The article considers a generalization of the parabolic-elliptic chemotaxis system \[ \begin{cases} u_t = \nabla \cdot((1+u)^{-m}\nabla u) - \nabla \cdot(u(1+u)^{q-1}\nabla v)\\ 0 = \Delta v + (1+u)^{\kappa} - \frac1{|\Omega|}\int_\Omega (1+u)^{\kappa} \end{cases} \] in smooth bounded domains \(\Omega\subset \mathbb{R}^n\) and under homogeneous Neumann boundary conditions.
It is shown that solutions emanating from nonnegative \(C^1\) initial data are global and bounded if \[ m+\kappa+q < \frac{n+2}{n}, \] whereas if \(\Omega=B_R\) and \[ \kappa+q>\frac{n+2}{n}\quad (m\ge 0) \quad \text{ or } \quad m+\kappa+q > \frac{n+2}{n} \quad (m<0), \] then radially symmetric initial data leading to finite-time blow-up can be found.

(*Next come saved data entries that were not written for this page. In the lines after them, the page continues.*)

-- ==== Sys2Proof/Machine/MoveLoadStore.lean ====
section
/-! DEFINITION. 41_move_load_store.md: SET, MOV, LDW, STW, LDB, STB. -/

namespace Sys2Proof.Machine

/-- The end of a failed access (R36): InvalidMemoryAccess is raised, nothing is transferred, PC advances. -/
def failedAccess (s : State) : Result := .next (s.raise .invalidMemoryAccess).advance

/-- SET (R90): the 16-bit immediate, zero-extended. -/
def execSet (rd : Reg) (imm16 : BitVec 16) (s : State) : Result :=
  guardRegs [rd] (writeAdvance rd (zext16 imm16) s)

/-- MOV (R91). -/
def execMov (rd rs1 : Reg) (s : State) : Result :=
  guardRegs [rd, rs1] (writeAdvance rd (s.reg rs1) s)

/-- LDW (R92). -/
def execLdw (rd rbase : Reg) (off8 : Byte) (s : State) : Result :=
  guardRegs [rd, rbase]
    (if s.inBounds (s.ea rbase off8) 4 then writeAdvance rd (s.mem.readWord (s.ea rbase off8).toNat) s
     else failedAccess s)

/-- STW (R93, D8): the value stored is x[a1]. -/
def execStw (rsrc rbase : Reg) (off8 : Byte) (s : State) : Result :=
  guardRegs [rsrc, rbase]
    (if s.inBounds (s.ea rbase off8) 4 then
      .next { s with mem := s.mem.writeWord (s.ea rbase off8).toNat (s.reg rsrc) }.advance
     else failedAccess s)

/-- LDB (R94, D8): the byte is zero-extended. -/
def execLdb (rd rbase : Reg) (off8 : Byte) (s : State) : Result :=
  guardRegs [rd, rbase]
    (if s.inBounds (s.ea rbase off8) 1 then writeAdvance rd (zext8 (s.mem.read (s.ea rbase off8).toNat)) s
     else failedAccess s)

/-- STB (R95, D8): the low 8 bits of x[a1]. -/
def execStb (rsrc rbase : Reg) (off8 : Byte) (s : State) : Result :=
  guardRegs [rsrc, rbase]
    (if s.inBounds (s.ea rbase off8) 1 then
      .next { s with mem := s.mem.write (s.ea rbase off8).toNat ((s.reg rsrc).setWidth 8) }.advance
     else failedAccess s)

end Sys2Proof.Machine
end

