-- ==== Sys2Proof/Tests/Slice0.lean ====
section
/-! SUPPORT. The model's own tests: words written out from the encodings of 30_encoding.md, the vectors of
95_test_vectors.md (each test names its vector), the well-formedness smoke test, and for every statement with
hypotheses a witness that meets them. -/

namespace Sys2Proof.Tests

open Sys2Proof.Machine

/-! ### Helpers -/

/-- A RUNNING machine of 0x100 bytes, all zero, null host. -/
def base : State where
  regs := Vector.replicate 37 0
  mem := []
  executing := true
  memSize := 0x100
  sxtSrcBits := .bits16
  replies := []
  events := []

/-- `base` with registers set. -/
def regs (ws : List (Reg × Word)) : State := base.setRegs ws

/-- What a result shows of its next state. -/
def after {α : Type} (r : Result) (f : State → α) : Option α :=
  match r with
  | .next t => some (f t)
  | .fault _ => none
  | .refused _ => none

/-- One step of `s` with the word `w` at its PC. -/
def run (s : State) (w : Nat) : Result := step (s.withFetchWord 32 w)

/-- `x[r]` and PC after one step. -/
def regPc (r : Reg) (s : State) (w : Nat) : Option (Word × Word) := after (run s w) fun t => (t.reg r, t.pc)

/-- A host whose callback halts. -/
def strict : HostReply := ⟨[], [], true, 0⟩

/-! ### Every constructor's decoding, by a word written out from R55, R56 and R54 -/

theorem test_decode_arith :
    decodeTableWord 32 0x00FFEEDD = some (.nop 0xFF 0xEE 0xDD) ∧
    decodeTableWord 32 0x01020001 = some (.add 2 0 1) ∧
    decodeTableWord 32 0x02010103 = some (.sub 1 1 3) ∧
    decodeTableWord 32 0x03030102 = some (.and 3 1 2) ∧
    decodeTableWord 32 0x04030102 = some (.orr 3 1 2) ∧
    decodeTableWord 32 0x05030102 = some (.xor 3 1 2) ∧
    decodeTableWord 32 0x060102AA = some (.not 1 2 0xAA) ∧
    decodeTableWord 32 0x07010203 = some (.lsh 1 2 3) ∧
    decodeTableWord 32 0x08010203 = some (.ash 1 2 3) ∧
    decodeTableWord 32 0x09010203 = some (.tcu 1 2 3) ∧
    decodeTableWord 32 0x0A010203 = some (.tcs 1 2 3) := by decide

theorem test_encode_arith :
    encode (.nop 0xFF 0xEE 0xDD) = 0x00FFEEDD ∧
    encode (.add 2 0 1) = 0x01020001 ∧
    encode (.sub 1 1 3) = 0x02010103 ∧
    encode (.and 3 1 2) = 0x03030102 ∧
    encode (.orr 3 1 2) = 0x04030102 ∧
    encode (.xor 3 1 2) = 0x05030102 ∧
    encode (.not 1 2 0xAA) = 0x060102AA ∧
    encode (.lsh 1 2 3) = 0x07010203 ∧
    encode (.ash 1 2 3) = 0x08010203 ∧
    encode (.tcu 1 2 3) = 0x09010203 ∧
    encode (.tcs 1 2 3) = 0x0A010203 := by decide

theorem test_decode_move_memory :
    decodeTableWord 32 0x0B01EFBE = some (.set 1 0xBEEF) ∧
    decodeTableWord 32 0x0C010200 = some (.mov 1 2 0) ∧
    decodeTableWord 32 0x0D0102FC = some (.ldw 1 2 0xFC) ∧
    decodeTableWord 32 0x0E060500 = some (.stw 6 5 0) ∧
    decodeTableWord 32 0x0F080501 = some (.ldb 8 5 1) ∧
    decodeTableWord 32 0x1001000C = some (.stb 1 0 12) := by decide

theorem test_encode_move_memory :
    encode (.set 1 0xBEEF) = 0x0B01EFBE ∧
    encode (.mov 1 2 0) = 0x0C010200 ∧
    encode (.ldw 1 2 0xFC) = 0x0D0102FC ∧
    encode (.stw 6 5 0) = 0x0E060500 ∧
    encode (.ldb 8 5 1) = 0x0F080501 ∧
    encode (.stb 1 0 12) = 0x1001000C := by decide

theorem test_decode_control :
    decodeTableWord 32 0x20EFCDAB = some (.jmi 0xABCDEF) ∧
    decodeTableWord 32 0x21040102 = some (.jmp 4 1 2) ∧
    decodeTableWord 32 0x24020105 = some (.bve 2 1 5) ∧
    decodeTableWord 32 0x25020105 = some (.bvn 2 1 5) ∧
    decodeTableWord 32 0x2A040506 = some (.cal 4 5 6) ∧
    decodeTableWord 32 0x2B010203 = some (.ret 1 2 3) := by decide

theorem test_encode_control :
    encode (.jmi 0xABCDEF) = 0x20EFCDAB ∧
    encode (.jmp 4 1 2) = 0x21040102 ∧
    encode (.bve 2 1 5) = 0x24020105 ∧
    encode (.bvn 2 1 5) = 0x25020105 ∧
    encode (.cal 4 5 6) = 0x2A040506 ∧
    encode (.ret 1 2 3) = 0x2B010203 := by decide

theorem test_decode_muldiv_extended :
    decodeTableWord 32 0x30010203 = some (.mul 1 2 3) ∧
    decodeTableWord 32 0x31010203 = some (.div 1 2 3) ∧
    decodeTableWord 32 0x32010203 = some (.mod 1 2 3) ∧
    decodeTableWord 32 0x4001FF1C = some (.sia 1 0xFF 28) ∧
    decodeTableWord 32 0x4106ADDE = some (.sup 6 0xDEAD) ∧
    decodeTableWord 32 0x42010203 = some (.sxt 1 2 3) ∧
    decodeTableWord 32 0x43010205 = some (.seq 1 2 5) := by decide

theorem test_encode_muldiv_extended :
    encode (.mul 1 2 3) = 0x30010203 ∧
    encode (.div 1 2 3) = 0x31010203 ∧
    encode (.mod 1 2 3) = 0x32010203 ∧
    encode (.sia 1 0xFF 28) = 0x4001FF1C ∧
    encode (.sup 6 0xDEAD) = 0x4106ADDE ∧
    encode (.sxt 1 2 3) = 0x42010203 ∧
    encode (.seq 1 2 5) = 0x43010205 := by decide

theorem test_decode_system :
    decodeTableWord 32 0xF0341200 = some (.int 0x1234) ∧
    decodeTableWord 32 0xFD010203 = some (.snd 1 2 3) ∧
    decodeTableWord 32 0xFFABCDEF = some (.hlt 0xAB 0xCD 0xEF) := by decide

theorem test_encode_system :
    encode (.int 0x1234) = 0xF0341200 ∧
    encode (.snd 1 2 3) = 0xFD010203 ∧
    encode (.hlt 0xAB 0xCD 0xEF) = 0xFFABCDEF := by decide

/-- V-SYS-4: illegal opcode bytes, the ends of each range of R57. -/
theorem test_decode_illegal :
    ([0x11000000, 0x15FFFFFF, 0x1F000000, 0x22000000, 0x23000000, 0x26000000, 0x29000000, 0x2C000000, 0x2F000000,
      0x33000000, 0x3F000000, 0x44000000, 0xEF000000, 0xF1000000, 0xFC000000, 0xFE000000].all
      fun w => decodeTableWord 32 w == none) = true := by decide

/-! ### WellFormed: an ill-formed term for each register position, refused -/

theorem test_wf_refuses_three_registers :
    ([Instr.add 37 0 0, .add 0 37 0, .add 0 0 37, .sub 37 0 0, .sub 0 37 0, .sub 0 0 37, .and 37 0 0, .and 0 37 0,
      .and 0 0 37, .orr 37 0 0, .orr 0 37 0, .orr 0 0 37, .xor 37 0 0, .xor 0 37 0, .xor 0 0 37, .lsh 37 0 0,
      .lsh 0 37 0, .lsh 0 0 37, .ash 37 0 0, .ash 0 37 0, .ash 0 0 37, .tcu 37 0 0, .tcu 0 37 0, .tcu 0 0 37,
      .tcs 37 0 0, .tcs 0 37 0, .tcs 0 0 37, .mul 37 0 0, .mul 0 37 0, .mul 0 0 37, .div 37 0 0, .div 0 37 0,
      .div 0 0 37, .mod 37 0 0, .mod 0 37 0, .mod 0 0 37, .snd 37 0 0, .snd 0 37 0, .snd 0 0 37].all
      fun i => !i.wf) = true := by decide

theorem test_wf_refuses_two_registers :
    ([Instr.not 37 0 0, .not 0 255 0, .mov 37 0 0, .mov 0 255 0, .sxt 37 0 0, .sxt 0 255 0, .ldw 37 0 0, .ldw 0 255 0,
      .stw 37 0 0, .stw 0 255 0, .ldb 37 0 0, .ldb 0 255 0, .stb 37 0 0, .stb 0 255 0, .bve 37 0 0, .bve 0 255 0,
      .bvn 37 0 0, .bvn 0 255 0, .seq 37 0 0, .seq 0 255 0].all fun i => !i.wf) = true := by decide

theorem test_wf_refuses_one_register :
    ([Instr.set 37 0, .sup 37 0, .sia 37 0 0, .jmp 37 0 0, .cal 255 0 0].all fun i => !i.wf) = true := by decide
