-- ==== Sys2Proof/Machine/Flags.lean ====
section
/-! DEFINITION. The flags: event flags and the interrupt line (R166 to R168), the field flags with their latching (R114),
blocks, field summary and active flags (R121, R122), and the flags byte of an inspection answer (R28). -/

namespace Sys2Proof.Machine

/-! ### Event flags (11.7) -/

def evTaskDone : BitVec 8 := 0x01
def evJournalEntry : BitVec 8 := 0x02
def evJournalFull : BitVec 8 := 0x04
def evFieldFault : BitVec 8 := 0x08
def evCardNear : BitVec 8 := 0x10
def evWoke : BitVec 8 := 0x20
def evHalted : BitVec 8 := 0x40
def evMemoryFault : BitVec 8 := 0x80

/-- R166: a flag is set at the event of its cause, whether or not its enable is set. -/
def raiseEvent (flag : BitVec 8) (s : State) : State :=
  { s with pev := { s.pev with events := s.pev.events ||| flag } }

/-- R168: asserted while at least one event flag is set whose enable is also set. -/
def interruptLine (s : State) : Bool := (s.pev.events &&& s.pev.enables) != 0

/-! ### Field flags and blocks -/

/-- R112: the field is blocked while any of the three blocks is in force. -/
def fieldBlocked (s : State) : Bool := s.fmn.openBlock || s.fmn.overcurrentBlock || s.fmn.shutdownBlock

/-- R86: the field is on exactly while a holder has it. -/
def fieldOn (s : State) : Bool := s.clk.holder != .none

/-- R114: FIELD FAULT is raised where a flag passes from clear to set under the reporting option EVENT. -/
def reportLatch (was : Bool) (report : Report) (s : State) : State :=
  if !was && report == .event then raiseEvent evFieldFault s else s

/-- The ANTENNA OPEN flag latches (R114). -/
def latchOpen (s : State) : State :=
  reportLatch s.fmn.antennaOpen s.fmn.reportOpen { s with fmn := { s.fmn with antennaOpen := true } }

/-- The OVERCURRENT flag latches (R114). -/
def latchOvercurrent (s : State) : State :=
  reportLatch s.fmn.overcurrent s.fmn.reportOvercurrent { s with fmn := { s.fmn with overcurrent := true } }

/-- The THERMAL WARNING flag latches (R114). -/
def latchWarning (s : State) : State :=
  reportLatch s.fmn.thermalWarning s.fmn.reportWarning { s with fmn := { s.fmn with thermalWarning := true } }

/-- The THERMAL SHUTDOWN flag latches (R114). -/
def latchShutdown (s : State) : State :=
  reportLatch s.fmn.thermalShutdown s.fmn.reportShutdown { s with fmn := { s.fmn with thermalShutdown := true } }

/-- The four latched flags at bits 0 to 3 (11.3). -/
def latchedFlags (f : FieldMonitor) : Byte :=
  marks [f.antennaOpen, f.overcurrent, f.thermalWarning, f.thermalShutdown]

/-- The four conditions of R120 at bits 0 to 3 (R122): the overcurrent condition needs the field on and the current above
the limit. -/
def activeFlags (s : State) (overLimit : Bool) : Byte :=
  marks [s.fmn.finding == .openAntenna, fieldOn s && overLimit, s.fmn.reducedDuty, s.fmn.shutdownBlock]

/-- The code of a power state in CONTROL, the field summary and the status record (11.3, 11.7). -/
def powerCode : PowerState → Nat
  | .run => 0
  | .reduced => 1
  | .doze => 2
  | .sleep => 3

/-- The field summary byte (R121, 11.3). -/
def fieldSummary (s : State) : Byte :=
  latchedFlags s.fmn ||| (if fieldBlocked s then (0x10 : Byte) else 0) ||| (BitVec.ofNat 8 (powerCode s.pev.power) <<< 5)

/-- The flags byte of an inspection answer (11.3). -/
def answerFlagsByte (f : AnswerFlags) : Byte :=
  marks [f.checkProof, f.listIncomplete, f.listInvalid, f.clockStale, f.seenBefore, f.uncertainResolved, f.journalMissed]

end Sys2Proof.Machine
end

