-- ==== Sys2Proof/Machine/Power.lean ====
section
/-! DEFINITION. Power and Events (09_power_states_and_events.md): NUDGE and HALT in each power state, the timers of the
part, the card-near sense, and the entry to DOZE and SLEEP. -/

namespace Sys2Proof.Machine

/-! ### NUDGE and HALT (R133, R139, R164) -/

/-- R133: a NUDGE begins a scan, or sets the extra scan pending while one is in progress. -/
def nudgeAwake (s : State) : State :=
  if s.ssc.scan.isSome then { s with ssc := { s.ssc with extraScan := true } } else beginScan s

/-- R164: a wake from SLEEP begins its settling; a NUDGE met by one in progress is absorbed into it. -/
def nudgeAsleep (s : State) : State :=
  match s.pev.settling with
  | none => { s with pev := { s.pev with settling := some .scan } }
  | some _ => s

/-- R133, R164: a NUDGE taken in RUNNING. -/
def nudge (s : State) : State :=
  match s.pev.power with
  | .run | .reduced => nudgeAwake s
  | .doze => nudgeAwake (wakeToRun s)
  | .sleep => nudgeAsleep s

/-- NUDGE (R133, R139, R164): ignored in HALTED and HALTING; in STARTING the scan at the entry to RUNNING serves it. -/
def execNudge (s : State) : Host.Outcome State Fault Refusal :=
  if s.mpt.runState = .running then settled (nudge s) else .next s

/-- R164: a wake by HALT ends a sense pulse in progress at once, with no measurement. -/
def endPulse (s : State) : State := if s.clk.holder = .sense then turnOff s else s

/-- R139, R143, R164: a HALT taken in RUNNING, which in DOZE and SLEEP first wakes the part. -/
def haltRunning (s : State) : State :=
  match s.pev.power with
  | .run | .reduced => enterHalting s
  | .doze => enterHalting (endPulse (wakeToRun s))
  | .sleep => { s with pev := { s.pev with settling := some .halt } }

/-- HALT (R139): in STARTING it waits for the slot in hand (R142); it is ignored in HALTED and HALTING. -/
def execHalt (s : State) : Host.Outcome State Fault Refusal :=
  match s.mpt.runState with
  | .starting => .next { s with mpt := { s.mpt with haltPending := true } }
  | .running => settled (haltRunning s)
  | .halted | .halting => .next s

/-! ### The timers -/

/-- POLL_TIMER_EXPIRY (R133): in RUNNING in RUN or REDUCED a scan begins. -/
def execPollTimerExpiry (s : State) : Host.Outcome State Fault Refusal :=
  if scansAllowed s = true ∧ s.ssc.pollTimer.isSome = true ∧ s.ssc.scan = none then settled (beginScan s) else .next s

/-- R34: the minute rises by one, or holds at 2,879 and sets the clock stale. -/
def minutePasses (c : RunningContext) : RunningContext :=
  if c.minute = Config.lastMinute then { c with stale := true } else { c with minute := c.minute + 1 }

/-- MINUTE_TIMER_EXPIRY (R34): the timer runs in every power state but SLEEP and in every run state. -/
def execMinuteTimerExpiry (s : State) : Host.Outcome State Fault Refusal :=
  if s.rcx.minuteTimer then .next { s with rcx := minutePasses s.rcx } else .next s

/-- R162: the wake timer expires: the passive check, which needs the field off (R116), at once or when the sense pulse in
progress has ended. -/
def wakeExpires (period : Nat) (s : State) : State :=
  let s := { s with pev := { s.pev with wakeTimer := none } }
  if s.clk.holder = .none then beginDozeCheck period s
  else { s with pev := { s.pev with dozeJob := some (.awaitPulse period) } }

/-- WAKE_TIMER_EXPIRY (R162), in DOZE. -/
def execWakeTimerExpiry (s : State) : Host.Outcome State Fault Refusal :=
  match s.pev.wakeTimer with
  | none => .next s
  | some period =>
    if s.mpt.runState = .running ∧ s.pev.power = .doze then settled (wakeExpires period s) else .next s

/-! ### The card-near sense (R163) -/

/-- SENSE_TIMER_EXPIRY (R163, R86): in DOZE the sense claims the field for a pulse; a blocked field makes none. -/
def execSenseTimerExpiry (s : State) : Host.Outcome State Fault Refusal :=
  if s.mpt.runState = .running ∧ s.pev.power = .doze ∧ s.pev.senseTimer = true ∧ s.clk.holder = .none
      ∧ fieldBlocked s = false then
    settled (turnOn .sense s)
  else .next s

/-- R163: whether a measurement is a card near: more than 5 mA from a reference that there is. -/
def cardIsNear (reference : Option Nat) (m : Nat) : Bool :=
  match reference with
  | none => false
  | some r => decide (r + Config.senseMargin < m) || decide (m + Config.senseMargin < r)

/-- R163: a wake by card-near raises CARD NEAR and WOKE, makes no scan, and starts the poll timer, which waits for the end
of a scan in progress. -/
def wakeByCard (s : State) : State :=
  let s := wakeToRun (raiseEvent evCardNear s)
  if s.ssc.scan = none then startPoll s else s

/-- R163: the measurement is compared with the reference, in DOZE (log 31). -/
def senseMeasured (m : Nat) (s : State) : State :=
  if s.mpt.runState = .running ∧ s.pev.power = .doze then
    if cardIsNear s.pev.senseReference m then wakeByCard s
    else { s with pev := { s.pev with senseReference := some m } }
  else s

/-- SENSE_PULSE_END (R163, R86): the field is released, the measurement compared, and what waited for the end of the pulse
goes on. -/
def execSensePulseEnd (m : Nat) (s : State) : Host.Outcome State Fault Refusal :=
  if s.clk.holder = .sense then settled (afterPulse (senseMeasured m (turnOff s))) else .next s

/-! ### The wake from SLEEP (R164) -/

/-- R164: the part moves to RUN, the clock is marked stale, and the minute timer restarts. -/
def wakeFromSleep (s : State) : State :=
  wakeToRun
    { s with
      pev := { s.pev with settling := none }
      rcx := { s.rcx with stale := true, minuteTimer := true } }

/-- SETTLING_END (R164): a wake by NUDGE is followed by a scan, a wake by HALT by the HALT. -/
def execSettlingEnd (s : State) : Host.Outcome State Fault Refusal :=
  match s.pev.settling with
  | none => .next s
  | some .scan => settled (nudgeAwake (wakeFromSleep s))
  | some .halt => settled (enterHalting (wakeFromSleep s))

/-! ### The entry to DOZE and SLEEP (R161) -/

/-- R161: the entry to DOZE. -/
def enterDoze (c : PowerChange) (s : State) : State :=
  { s with
    ssc := { s.ssc with pollTimer := none }
    pev := { s.pev with
      power := .doze
      wakeTimer := some c.period
      dozeJob := none
      cardNear := c.cardNear
      senseTimer := c.cardNear
      senseReference := none } }

/-- R161: the entry to SLEEP stops the part's clock, and every timer and check with it (R159; log 23). -/
def enterSleep (s : State) : State :=
  { s with
    ssc := { s.ssc with pollTimer := none }
    rcx := { s.rcx with minuteTimer := false }
    fmn := { s.fmn with passive := none }
    pev := { s.pev with power := .sleep } }

/-- R161: the entry to the target of an accepted POWER task, with the field off. -/
def enterPower (c : PowerChange) (s : State) : State :=
  match c.target with
  | .doze => enterDoze c (endPulse s)
  | .sleep => enterSleep (endPulse s)
  | .run | .reduced => { s with pev := { s.pev with power := c.target } }

/-- R137, R161: an accepted target of DOZE or SLEEP ends the scan with the POWER slot written DONE; an extra scan pending
is a NUDGE in the new state. -/
def endScanInto (sc : Scan) (c : PowerChange) (s : State) : State :=
  let extra := s.ssc.extraScan
  let s := closeScan sc { s with ssc := { s.ssc with extraScan := false } }
  let s := enterPower c s
  if extra then nudge s else s

/-- R160, R161: what follows the DONE of a POWER slot. In HALTING the part does not change to DOZE or SLEEP (log 14),
but does to RUN or REDUCED (DESIGN CHOICE, log 47). -/
def powerDone (sc : Scan) (c : PowerChange) (s : State) : State :=
  if endsScan c.target then
    if s.mpt.runState = .running then endScanInto sc c s else goOn sc s
  else goOn sc (enterPower c s)

end Sys2Proof.Machine
end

The blow-up proof is based on a study of the behaviour of \[ \Phi(t)=\int_0^{s_0} s^{-\alpha} (s_0-s) w(s,t) ds \] for \[ w(s,t)= n \int_0^{s^{\frac{1}{n}}} \rho^{n-1} u(\rho,t) d\rho \] in the tradition of W. Jäger and S. Luckhaus [Trans. Am. Math. Soc. 329, No. 2, 819–824 (1992; Zbl 0746.35002)] and M. Winkler [Z. Angew. Math. Phys. 69, No. 2, Paper No. 40, 25 p. (2018; Zbl 1395.35048)].